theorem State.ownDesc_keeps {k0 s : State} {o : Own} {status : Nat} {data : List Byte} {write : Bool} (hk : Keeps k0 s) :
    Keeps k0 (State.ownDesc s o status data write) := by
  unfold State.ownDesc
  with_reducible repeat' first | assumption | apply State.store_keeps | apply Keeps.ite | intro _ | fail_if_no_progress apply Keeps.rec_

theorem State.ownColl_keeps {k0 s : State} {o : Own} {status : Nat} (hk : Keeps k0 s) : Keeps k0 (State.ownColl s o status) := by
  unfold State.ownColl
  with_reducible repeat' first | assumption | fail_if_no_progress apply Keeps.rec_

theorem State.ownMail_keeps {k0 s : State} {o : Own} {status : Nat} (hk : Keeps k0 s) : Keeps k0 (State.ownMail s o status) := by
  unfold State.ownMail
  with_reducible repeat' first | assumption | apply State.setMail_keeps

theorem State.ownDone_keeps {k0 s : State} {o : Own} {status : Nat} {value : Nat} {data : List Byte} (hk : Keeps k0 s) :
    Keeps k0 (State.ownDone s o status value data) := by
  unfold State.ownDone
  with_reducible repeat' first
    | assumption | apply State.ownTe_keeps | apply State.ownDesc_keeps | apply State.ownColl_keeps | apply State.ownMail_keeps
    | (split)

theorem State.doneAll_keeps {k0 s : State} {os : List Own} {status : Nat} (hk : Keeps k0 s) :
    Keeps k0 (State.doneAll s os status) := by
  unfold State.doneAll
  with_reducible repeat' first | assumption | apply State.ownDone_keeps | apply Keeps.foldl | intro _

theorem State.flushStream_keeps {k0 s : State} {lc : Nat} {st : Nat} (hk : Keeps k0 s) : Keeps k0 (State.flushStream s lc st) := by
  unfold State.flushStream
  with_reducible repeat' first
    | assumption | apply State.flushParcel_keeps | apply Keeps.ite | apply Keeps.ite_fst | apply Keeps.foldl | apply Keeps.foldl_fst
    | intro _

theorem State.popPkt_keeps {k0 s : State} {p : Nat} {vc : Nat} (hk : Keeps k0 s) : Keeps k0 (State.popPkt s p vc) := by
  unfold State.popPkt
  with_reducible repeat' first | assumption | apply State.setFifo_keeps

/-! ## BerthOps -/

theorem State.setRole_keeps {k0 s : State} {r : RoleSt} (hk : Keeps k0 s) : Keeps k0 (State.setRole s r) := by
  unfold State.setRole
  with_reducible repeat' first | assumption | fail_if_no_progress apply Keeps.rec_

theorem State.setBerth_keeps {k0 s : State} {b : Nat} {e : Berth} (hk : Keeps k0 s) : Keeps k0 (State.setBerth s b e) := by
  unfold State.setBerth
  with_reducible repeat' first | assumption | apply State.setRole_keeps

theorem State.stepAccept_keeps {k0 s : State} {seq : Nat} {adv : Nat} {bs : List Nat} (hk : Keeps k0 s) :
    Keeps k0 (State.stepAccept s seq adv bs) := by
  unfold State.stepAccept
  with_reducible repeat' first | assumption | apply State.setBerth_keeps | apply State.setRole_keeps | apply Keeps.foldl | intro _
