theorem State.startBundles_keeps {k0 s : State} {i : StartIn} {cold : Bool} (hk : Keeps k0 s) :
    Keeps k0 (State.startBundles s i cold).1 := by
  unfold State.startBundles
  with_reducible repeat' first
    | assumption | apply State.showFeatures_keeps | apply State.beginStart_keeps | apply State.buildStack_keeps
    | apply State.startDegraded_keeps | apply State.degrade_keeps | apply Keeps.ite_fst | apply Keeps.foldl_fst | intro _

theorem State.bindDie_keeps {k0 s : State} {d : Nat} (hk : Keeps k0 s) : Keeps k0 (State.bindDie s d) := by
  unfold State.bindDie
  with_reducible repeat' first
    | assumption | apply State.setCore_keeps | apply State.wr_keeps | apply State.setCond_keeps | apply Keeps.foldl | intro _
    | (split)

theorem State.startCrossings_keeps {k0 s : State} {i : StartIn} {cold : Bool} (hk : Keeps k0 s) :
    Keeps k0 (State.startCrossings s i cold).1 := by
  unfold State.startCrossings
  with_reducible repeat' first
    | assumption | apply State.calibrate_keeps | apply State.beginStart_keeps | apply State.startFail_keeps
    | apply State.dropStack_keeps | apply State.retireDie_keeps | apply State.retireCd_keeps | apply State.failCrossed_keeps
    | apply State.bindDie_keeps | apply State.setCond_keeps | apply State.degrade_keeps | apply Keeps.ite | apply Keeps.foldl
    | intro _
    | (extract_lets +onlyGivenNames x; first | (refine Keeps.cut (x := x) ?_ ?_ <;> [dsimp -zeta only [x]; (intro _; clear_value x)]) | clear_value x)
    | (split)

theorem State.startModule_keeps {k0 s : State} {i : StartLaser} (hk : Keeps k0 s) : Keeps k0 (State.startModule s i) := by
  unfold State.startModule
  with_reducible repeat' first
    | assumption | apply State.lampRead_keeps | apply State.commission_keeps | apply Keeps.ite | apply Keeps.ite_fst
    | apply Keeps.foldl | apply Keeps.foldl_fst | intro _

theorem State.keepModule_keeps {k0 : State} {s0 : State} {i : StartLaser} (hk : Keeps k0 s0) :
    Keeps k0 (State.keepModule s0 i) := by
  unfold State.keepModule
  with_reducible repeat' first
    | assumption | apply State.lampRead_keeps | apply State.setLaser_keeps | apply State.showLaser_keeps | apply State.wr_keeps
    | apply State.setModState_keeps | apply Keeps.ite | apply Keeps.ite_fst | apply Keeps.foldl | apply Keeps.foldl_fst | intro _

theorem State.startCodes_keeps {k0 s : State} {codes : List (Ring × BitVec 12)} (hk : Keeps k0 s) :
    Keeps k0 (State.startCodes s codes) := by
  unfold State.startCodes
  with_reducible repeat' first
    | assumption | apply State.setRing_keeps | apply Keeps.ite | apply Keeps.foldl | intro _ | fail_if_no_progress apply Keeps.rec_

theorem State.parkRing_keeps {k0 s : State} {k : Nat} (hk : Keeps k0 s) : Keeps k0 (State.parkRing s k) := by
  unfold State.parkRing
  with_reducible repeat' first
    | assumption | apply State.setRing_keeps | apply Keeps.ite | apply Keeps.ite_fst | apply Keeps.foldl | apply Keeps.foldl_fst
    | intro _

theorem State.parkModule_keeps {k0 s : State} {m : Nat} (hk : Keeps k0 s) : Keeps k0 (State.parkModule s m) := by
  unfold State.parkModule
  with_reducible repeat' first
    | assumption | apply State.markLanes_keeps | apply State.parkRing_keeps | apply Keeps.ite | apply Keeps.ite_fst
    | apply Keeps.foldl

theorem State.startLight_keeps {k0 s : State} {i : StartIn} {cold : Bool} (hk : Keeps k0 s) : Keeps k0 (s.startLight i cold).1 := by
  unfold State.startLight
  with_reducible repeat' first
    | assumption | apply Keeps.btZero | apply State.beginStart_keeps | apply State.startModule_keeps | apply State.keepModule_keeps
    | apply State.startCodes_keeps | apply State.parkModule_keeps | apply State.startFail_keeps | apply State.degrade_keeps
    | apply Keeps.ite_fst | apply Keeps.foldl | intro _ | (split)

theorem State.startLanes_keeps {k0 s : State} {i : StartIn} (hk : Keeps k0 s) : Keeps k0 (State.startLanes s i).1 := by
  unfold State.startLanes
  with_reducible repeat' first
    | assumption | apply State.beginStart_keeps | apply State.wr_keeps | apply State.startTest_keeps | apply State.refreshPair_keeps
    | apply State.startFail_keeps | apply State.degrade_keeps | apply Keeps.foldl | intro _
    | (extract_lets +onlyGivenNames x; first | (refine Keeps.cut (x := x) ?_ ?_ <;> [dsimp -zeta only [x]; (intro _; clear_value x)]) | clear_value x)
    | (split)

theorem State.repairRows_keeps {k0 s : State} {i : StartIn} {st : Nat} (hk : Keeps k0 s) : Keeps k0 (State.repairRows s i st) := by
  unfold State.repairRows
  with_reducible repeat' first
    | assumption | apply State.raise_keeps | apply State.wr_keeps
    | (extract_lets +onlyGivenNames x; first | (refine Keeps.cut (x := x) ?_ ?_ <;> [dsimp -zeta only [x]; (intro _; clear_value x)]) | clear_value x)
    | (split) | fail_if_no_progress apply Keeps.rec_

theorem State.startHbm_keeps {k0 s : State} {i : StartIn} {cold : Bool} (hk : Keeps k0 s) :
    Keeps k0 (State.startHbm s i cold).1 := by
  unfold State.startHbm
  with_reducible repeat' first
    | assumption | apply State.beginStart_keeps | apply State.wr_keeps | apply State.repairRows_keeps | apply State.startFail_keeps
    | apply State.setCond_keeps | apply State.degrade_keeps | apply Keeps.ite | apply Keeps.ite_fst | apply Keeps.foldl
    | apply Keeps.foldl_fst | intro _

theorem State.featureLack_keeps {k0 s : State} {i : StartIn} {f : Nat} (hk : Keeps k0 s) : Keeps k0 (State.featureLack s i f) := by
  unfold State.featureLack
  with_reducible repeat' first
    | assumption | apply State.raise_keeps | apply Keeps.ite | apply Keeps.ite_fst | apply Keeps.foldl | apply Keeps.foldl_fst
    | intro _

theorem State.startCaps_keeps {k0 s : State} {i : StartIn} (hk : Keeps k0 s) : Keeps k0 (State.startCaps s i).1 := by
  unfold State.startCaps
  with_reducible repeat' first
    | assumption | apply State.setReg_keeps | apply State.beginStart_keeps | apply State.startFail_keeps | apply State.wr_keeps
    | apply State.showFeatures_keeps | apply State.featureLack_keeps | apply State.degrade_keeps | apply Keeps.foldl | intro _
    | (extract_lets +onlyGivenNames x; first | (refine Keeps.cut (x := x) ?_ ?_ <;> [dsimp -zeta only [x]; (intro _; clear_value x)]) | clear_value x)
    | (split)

WORK TO BE COMPLETED:
Only one stretch of the entries above is wanted: the lines from the one containing "State.setCond_keeps | apply Keeps.foldl | intro _" through the one containing "unfold State.parkRing". Please reproduce it exactly.

WORKED SOLUTION:
    | assumption | apply State.setCore_keeps | apply State.wr_keeps | apply State.setCond_keeps | apply Keeps.foldl | intro _
    | (split)

theorem State.startCrossings_keeps {k0 s : State} {i : StartIn} {cold : Bool} (hk : Keeps k0 s) :
    Keeps k0 (State.startCrossings s i cold).1 := by
  unfold State.startCrossings
  with_reducible repeat' first
    | assumption | apply State.calibrate_keeps | apply State.beginStart_keeps | apply State.startFail_keeps
    | apply State.dropStack_keeps | apply State.retireDie_keeps | apply State.retireCd_keeps | apply State.failCrossed_keeps
    | apply State.bindDie_keeps | apply State.setCond_keeps | apply State.degrade_keeps | apply Keeps.ite | apply Keeps.foldl
    | intro _
    | (extract_lets +onlyGivenNames x; first | (refine Keeps.cut (x := x) ?_ ?_ <;> [dsimp -zeta only [x]; (intro _; clear_value x)]) | clear_value x)
    | (split)

theorem State.startModule_keeps {k0 s : State} {i : StartLaser} (hk : Keeps k0 s) : Keeps k0 (State.startModule s i) := by
  unfold State.startModule
  with_reducible repeat' first
    | assumption | apply State.lampRead_keeps | apply State.commission_keeps | apply Keeps.ite | apply Keeps.ite_fst
    | apply Keeps.foldl | apply Keeps.foldl_fst | intro _

theorem State.keepModule_keeps {k0 : State} {s0 : State} {i : StartLaser} (hk : Keeps k0 s0) :
    Keeps k0 (State.keepModule s0 i) := by
  unfold State.keepModule
  with_reducible repeat' first
    | assumption | apply State.lampRead_keeps | apply State.setLaser_keeps | apply State.showLaser_keeps | apply State.wr_keeps
    | apply State.setModState_keeps | apply Keeps.ite | apply Keeps.ite_fst | apply Keeps.foldl | apply Keeps.foldl_fst | intro _

theorem State.startCodes_keeps {k0 s : State} {codes : List (Ring × BitVec 12)} (hk : Keeps k0 s) :
    Keeps k0 (State.startCodes s codes) := by
  unfold State.startCodes
  with_reducible repeat' first
    | assumption | apply State.setRing_keeps | apply Keeps.ite | apply Keeps.foldl | intro _ | fail_if_no_progress apply Keeps.rec_

theorem State.parkRing_keeps {k0 s : State} {k : Nat} (hk : Keeps k0 s) : Keeps k0 (State.parkRing s k) := by
  unfold State.parkRing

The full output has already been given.